Prediamo i film, ad esempio.

A ripensarci il primo film che ha lasciato in me una emozione profonda e che ancora mi suscita le stesse sensazioni ogni volta che lo vedo è Qualcuno volò sul nido del cuculo.

Non starò qua a fare il critico cinematografico, non ne sono capace. Ma le scene in cui Bromden rivela a McMurphy la sua normalità (“Li hai fregati tutti”), e poi Bromden che scappa via dopo aver liberato McMurphy sono, per me, poesia pura. C’è tutto, nel film: la ribellione contro il potere costituito, contro le ingiustizie, la paura del mondo, la forza del desiderio della libertà. Credo avessi quindici anni o giù di lì quando l’ho visto per la prima volta, da persona consapevole che si affaccia alla vita, e sono quelle cose che ti porti dentro, che entrano a far parte di te anche se non lo sai, ma stanno là, e quando meno te lo aspetti escono fuori e tu non puoi fare altro che prenderti quello che viene.

Prendiamo la musica, poi.

La musica fa parte della nostra vita, della mia vita (ne ho parlato qualche tempo fa qui), ascoltare musica è come respirare, credo per molti di noi. Ovvio che da bambini, da preadolescenti, qualcosa ti arriva.

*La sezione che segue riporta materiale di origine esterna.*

/-- Translate the lanes of an access: each lane's exception, and its translation. -/
def laneXlats (c ctx : Nat) (w : W64) (sl : Slot) (k : Access) : List Nat → State →
    (List (Nat × Option Nat × Nat) × List LaneAcc × List Nat) × State
  | [], s => (([], [], []), s)
  | l :: t, s =>
    let va := laneAddr w sl l
    if va % accSize w != 0 then
      let r := laneXlats c ctx w sl k t s
      (((l, some 4, va) :: r.1.1, r.1.2), r.2)
    else
      match translate c ctx va k s with
      | (.inl x, s) =>
        let r := laneXlats c ctx w sl k t s
        (((l, none, va) :: r.1.1, ⟨l, va, x⟩ :: r.1.2.1, r.1.2.2), r.2)
      | (.inr n, s) =>
        let r := laneXlats c ctx w sl k t s
        (((l, some 8, va) :: r.1.1, r.1.2.1, n :: r.1.2.2), r.2)

/-- The sectors of a list of accesses, each once. -/
def accSectors (l : List LaneAcc) : List Nat := (l.map fun a => xlatAddr a.x a.va / 64).eraseDups

/-- A lane's bytes are all in the L1. -/
def l1Has (k : Core) (n : Nat) (a : LaneAcc) : Bool :=
  let g := xlatAddr a.x a.va
  !a.x.l1Uncached && (match sfind k.l1d (g / 64) with
    | some l => byteMask (g % 64) n &&& ~~~l.valid == 0
    | none => false)

/-- The load entry for one missing sector (R97). -/
def loadEntry (k : Core) (c t : Nat) (w : W64) (x : Slot) (l : List LaneAcc) (sec : Nat) : Option Load :=
  let m := l.filter fun a => xlatAddr a.x a.va / 64 == sec
  m.head?.map fun a =>
    { id := k.nextId, slot := t, va := a.va, pc := x.pc, uncached := a.x.l1Uncached, atom := none
      parts := m.map fun b => { lane := b.lane, reg := iD w, off := xlatAddr b.x b.va % 64, size := accSize w,
                                signed := iMod w == 1 || iMod w == 3 }
      req := { src := .core c, txn := k.nextId, addr := 64 * sec, near := a.x.near, hint := effHint w a.x,
               scratch := a.x.scratch, bwClass := a.x.bwClass, ctx := x.ctx, part := ctxPart x.ctx, write := none,
               poison := false } }

/-- Put out the load entries of the missing sectors. -/
def sendLoads (c t : Nat) (w : W64) (x : Slot) (l : List LaneAcc) (s : State) : State :=
  (accSectors l).foldl (fun s sec => modCore c (fun k =>
    match loadEntry k c t w x l sec with
    | some e => { k with nextId := k.nextId + 1, loads := k.loads ++ [e] }
    | none => k) s) s

/-- LD from global memory: hits are written at once; each missing sector takes an entry. -/
def loadGlobal (c t : Nat) (w : W64) (x : Slot) (l : List LaneAcc) (s : State) : State :=
  let k := coreGet s c
  let n := accSize w
  let hit := l.filter (l1Has k n)
  let miss := l.filter fun a => !l1Has k n a
  if 64 < k.loads.length + (accSectors miss).length then putSlot c t { x with st := .waitMem } s
  else
    let lineOfAcc := fun (a : LaneAcc) => sget {} k.l1d (xlatAddr a.x a.va / 64)
    match hit.filter fun a => (lineOfAcc a).poison with
    | b :: r =>
      raisePoison c t ((b :: r).foldl (fun m a => m ||| (1 <<< a.lane)) 0) b.va (xlatAddr b.x b.va / 64 * 64) none s
    | [] =>
      let y := hit.foldl (fun y a => loadWrite (iD w) n (iMod w == 1 || iMod w == 3) a.lane
        (leNat (slice (lineOfAcc a).data (xlatAddr a.x a.va % 64) n)) y) x
      sendLoads c t w x miss (putSlot c t (advance y) s)

/-- A store that bypasses the L1 (R183); a line that the L1 holds takes the bytes as well. -/
def storeThrough (c t : Nat) (w : W64) (n : Nat) (x : Slot) (a : LaneAcc) (s : State) : State :=
  let g := xlatAddr a.x a.va
  let bs := leBytes n (laneData (iD w) n x a.lane)
  let s := modCore c (fun k => { k with l1d := k.l1d.map fun e =>
    (e.1, if e.1 = g / 64 then { e.2 with data := patch e.2.data (g % 64) bs, valid := e.2.valid ||| byteMask (g % 64) n }
          else e.2) }) s
  pushStore c t (fun id =>
    { src := .core c, txn := id, addr := g / 64 * 64, near := a.x.near, hint := effHint w a.x, scratch := a.x.scratch,
      bwClass := a.x.bwClass, ctx := x.ctx, part := ctxPart x.ctx,
      write := some (maskedBytes (byteMask (g % 64) n) (patch [] (g % 64) bs)), poison := false }) s

/-- How many write-backs and writes a store can need: each uncached lane, and each line that it allocates in a set that then
holds more than 8. -/
def storeNeeds (k : Core) (l : List LaneAcc) : Nat :=
  let absent := (accSectors (l.filter fun a => !a.x.l1Uncached)).filter fun key => (sfind k.l1d key).isNone
  (l.filter (·.x.l1Uncached)).length +
    (absent.filter fun key =>
      decide (8 < (l1Set k key).length + (absent.filter fun o => o % 128 == key % 128).length)).length

/-- ST to global memory. -/
def storeGlobal (c t : Nat) (w : W64) (x : Slot) (l : List LaneAcc) (s : State) : State :=
  let k := coreGet s c
  let need := storeNeeds k l
  if need != 0 && decide (32 < k.stores.length + need) then putSlot c t { x with st := .waitMem } s
  else
    let f := draw s
    let n := accSize w
    let s := (rankLanes f.1 (l.map (·.lane))).foldl (fun s i =>
      match l.find? fun a => a.lane == i with
      | some a =>
        if a.x.l1Uncached then storeThrough c t w n x a s
        else l1Store c t a.x a.va (effHint w a.x) (leBytes n (laneData (iD w) n x i)) s
      | none => s) f.2
    putSlot c t (advance x) s

/-- The operand flit of an ATOM: operation, size, offset in the line, operand and comparand. -/
def atomFlit (op n off operand comparand : Nat) : List Byte :=
  leBytes 1 op ++ leBytes 1 n ++ leBytes 2 off ++ leBytes 4 0 ++ leBytes 8 operand ++ leBytes 8 comparand ++ leBytes 8 0

/-- Send one lane's atomic to the line's home (R174). -/
def sendAtom (c t : Nat) (w : W64) (x : Slot) (a : LaneAcc) (s : State) : State :=
  let g := xlatAddr a.x a.va
  let n := accSize w
  let k := coreGet s c
  let o : AtomOp := { op := iMod w % 8, size := n, operand := laneData (iD w) n x a.lane,
                      comparand := laneData (iBCas w) n x a.lane }
  let flit := atomFlit o.op n (g % 1024) o.operand o.comparand
  let e : Load :=
    { id := k.nextId, slot := t, va := a.va, pc := x.pc, uncached := true, atom := some o
      parts := [{ lane := a.lane, reg := iD w, off := 0, size := n, signed := false }]
      req := { src := .core c, txn := k.nextId, addr := g / 64 * 64, near := a.x.near, hint := effHint w a.x,
               scratch := a.x.scratch, bwClass := a.x.bwClass, ctx := x.ctx, part := ctxPart x.ctx, write := none,
               poison := false } }
  let s := setCore c { k with nextId := k.nextId + 1, loads := k.loads ++ [e] } s
  if isHostAddr g then
    sendB .atom { dst := .slice (proxySlice g), src := .core c, txn := e.id, addr := lineAddr (lineOf g), near := false,
                  ctx := x.ctx, epoch := 0, sectors := 0, spoison := 0, data := flit } s
  else
    sendOnce .atom (.slice (if devOf g = devId s then homeSlice g a.x.near else proxySlice g)) (.core c) e.id
      (g / 64 * 64) a.x.near x.ctx 0 false flit s

/-- The L1 gives up the line of an atomic, writing it back where it is dirty (R174). -/
def l1Drop (c t key : Nat) (s : State) : State :=
  modCore c (fun k => { k with l1d := sdel k.l1d key }) (writeBackLine c t key s)

/-- ATOM on global memory. -/
def atomGlobal (c t : Nat) (w : W64) (x : Slot) (l : List LaneAcc) (s : State) : State :=
  let k := coreGet s c
  let dirty := ((accSectors l).filter fun key => (sget {} k.l1d key).dirty != 0).length
  if 64 < k.loads.length + l.length || (dirty != 0 && decide (32 < k.stores.length + dirty)) then
    putSlot c t { x with st := .waitMem } s
  else
    let f := draw s
    let s := (accSectors l).foldl (fun s key => l1Drop c t key s) (putSlot c t (advance x) f.2)
    (rankLanes f.1 (l.map (·.lane))).foldl (fun s i =>
      match l.find? fun a => a.lane == i with
      | some a => sendAtom c t w x a s
      | none => s) s

/-- An access through a translation: exceptions of the lanes first (R125), then the access. -/
def globalMem (c t : Nat) (w : W64) (k : Access) (f : Slot → List LaneAcc → State → State) (x : Slot) (s : State) :
    State :=
  let r := laneXlats c x.ctx w x k (lanesOf x.mask) s
  let s := (r.1.2.2.zip ((r.1.1.filter fun e => e.2.1 == some 8).map (·.2.2))).foldl
    (fun s e => countXlatFault x.ctx e.1 e.2 s) r.2
  match worst r.1.1 with
  | some e => raiseExc c t e.1 e.2.1 e.2.2 none s
  | none => f x r.1.2.1 s

/-- LD (R119, R171, R183). -/
def execLd (core slot : Nat) (w : W64) (s : State) : Host.Outcome State Fault Refusal :=
  issue (memDesc 0) okLd (fun _ _ => 0) core slot w (fun x s =>
    if iSpace w = 1 then tileMem core slot w x s else globalMem core slot w .load (loadGlobal core slot w) x s) s

/-- ST (R119, R171, R172, R183). -/
def execSt (core slot : Nat) (w : W64) (s : State) : Host.Outcome State Fault Refusal :=
  issue (memDesc 1) okSt (fun _ _ => 0) core slot w (fun x s =>
    if iSpace w = 1 then tileMem core slot w x s else globalMem core slot w .store (storeGlobal core slot w) x s) s

/-- ATOM (R119, R174). -/
def execAtom (core slot : Nat) (w : W64) (s : State) : Host.Outcome State Fault Refusal :=
  issue (memDesc 2) okAtom (fun _ _ => 0) core slot w (fun x s =>
    if iSpace w = 1 then tileMem core slot w x s else globalMem core slot w .atomic (atomGlobal core slot w) x s) s

/-! ### Entries that complete (R97, R276, R279, R564) -/

/-- A thread group in WAIT_MEM can try again. -/
def wakeMem (c : Nat) (s : State) : State :=
  modCore c (fun k => { k with slots := k.slots.map fun e =>
    (e.1, if e.2.st = .waitMem then { e.2 with st := .ready } else e.2) }) s

/-- Write the lanes of a completed load. -/
def loadWriteBack (e : Load) (d : List Byte) (x : Slot) : Slot :=
  e.parts.foldl (fun y p => loadWrite p.reg p.size p.signed p.lane (leNat (slice d p.off p.size)) y) x

/-- LOAD_COMPLETE: the entry frees; the data goes to the L1 and to the registers. An error status faults the context
(R276, R279, R559); poison raises POISON (R564). -/
def execLoadComplete (core id status : Nat) (poison : Bool) (data : List Byte) (s : State) :
    Host.Outcome State Fault Refusal :=
  match (coreGet s core).loads.find? fun e => e.id == id with
  | none => .next s
  | some e =>
    let x0 := slotGet (coreGet s core) e.slot
    let s := wakeMem core (modCore core (fun k => { k with loads := k.loads.filter fun o => o.id != id }) s)
    if status != 0 then
      .next (containedCtx e.req.ctx 0 0 status e.req.addr (coreRef core) s)
    else
      let s := if e.uncached then s else l1Install core e.slot e.req e.va data poison s
      if poison then
        let lanes : W32 := e.parts.foldl (fun m p => m ||| (1 <<< p.lane)) 0
        .next (raisePoison core e.slot lanes e.va e.req.addr none (modSlot core e.slot (fun x => { x with pc := e.pc }) s))
      else if x0.ctx = e.req.ctx && x0.st != .free then .next (modSlot core e.slot (loadWriteBack e data) s)
      else .next s

/-- MEM_ENTRY_FREE: a store or write-back has been acknowledged. -/
def execMemEntryFree (core id : Nat) (s : State) : Host.Outcome State Fault Refusal :=
  .next (wakeMem core (modCore core (fun k => { k with stores := k.stores.filter fun o => o.id != id }) s))

/-! ### INV.L1 and WB.L1 (R145, R146) -/

/-- First line address and number of lines of the range form, widened outward. -/
def l1Range (w : W64) (x : Slot) : Nat × Nat :=
  let b := sNum x (iA w)
  let n := sNum x (iD w)
  (b / 64, if n = 0 then 0 else (b + n + 63) / 64 - b / 64)

/-- Steps: 64 lines each; 1,024 lines of the L1 data cache, 512 of the instruction cache. -/
def l1Steps (w : W64) (x : Slot) : Nat :=
  match iMod w with
  | 0 => 16
  | 1 => (min (l1Range w x).2 1024 + 63) / 64
  | _ => 8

Inizi a condividere con i compagni delle elementari, o delle medie, qualcosa che senti in giro, per radio (sempre accesa a casa nostra), o che so, a Sanremo, e poi a DeeJay Television. A 12 anni avevo una passione smodata per Vasco Rossi e Billy Idol, dopo aver già assaggiato The Knack, I Police, i Man at Work, i Dire Straits. Avevo iniziato a far entrare Bruce Springsteen dentro la mia vita (e avrebbe scavato molto, tanto a fondo, ma questa è un’altra storia) Ma quello che mi ha fulminato in quella fantastica estate del 1985 e che ha segnato l’evoluzione dei miei gusti in fatto di musica è stato questo.

Dopo aver ascoltato l’assolo di Jimmy Page, e la batteria di John Bonham, nulla è stato come prima.

Sui libri magari ci torno.

Intanto ecco qui, magari la voglia di scrivere è tornata, magari no. Forse è solo la necessità di prendersi un po’ di tempo per sé.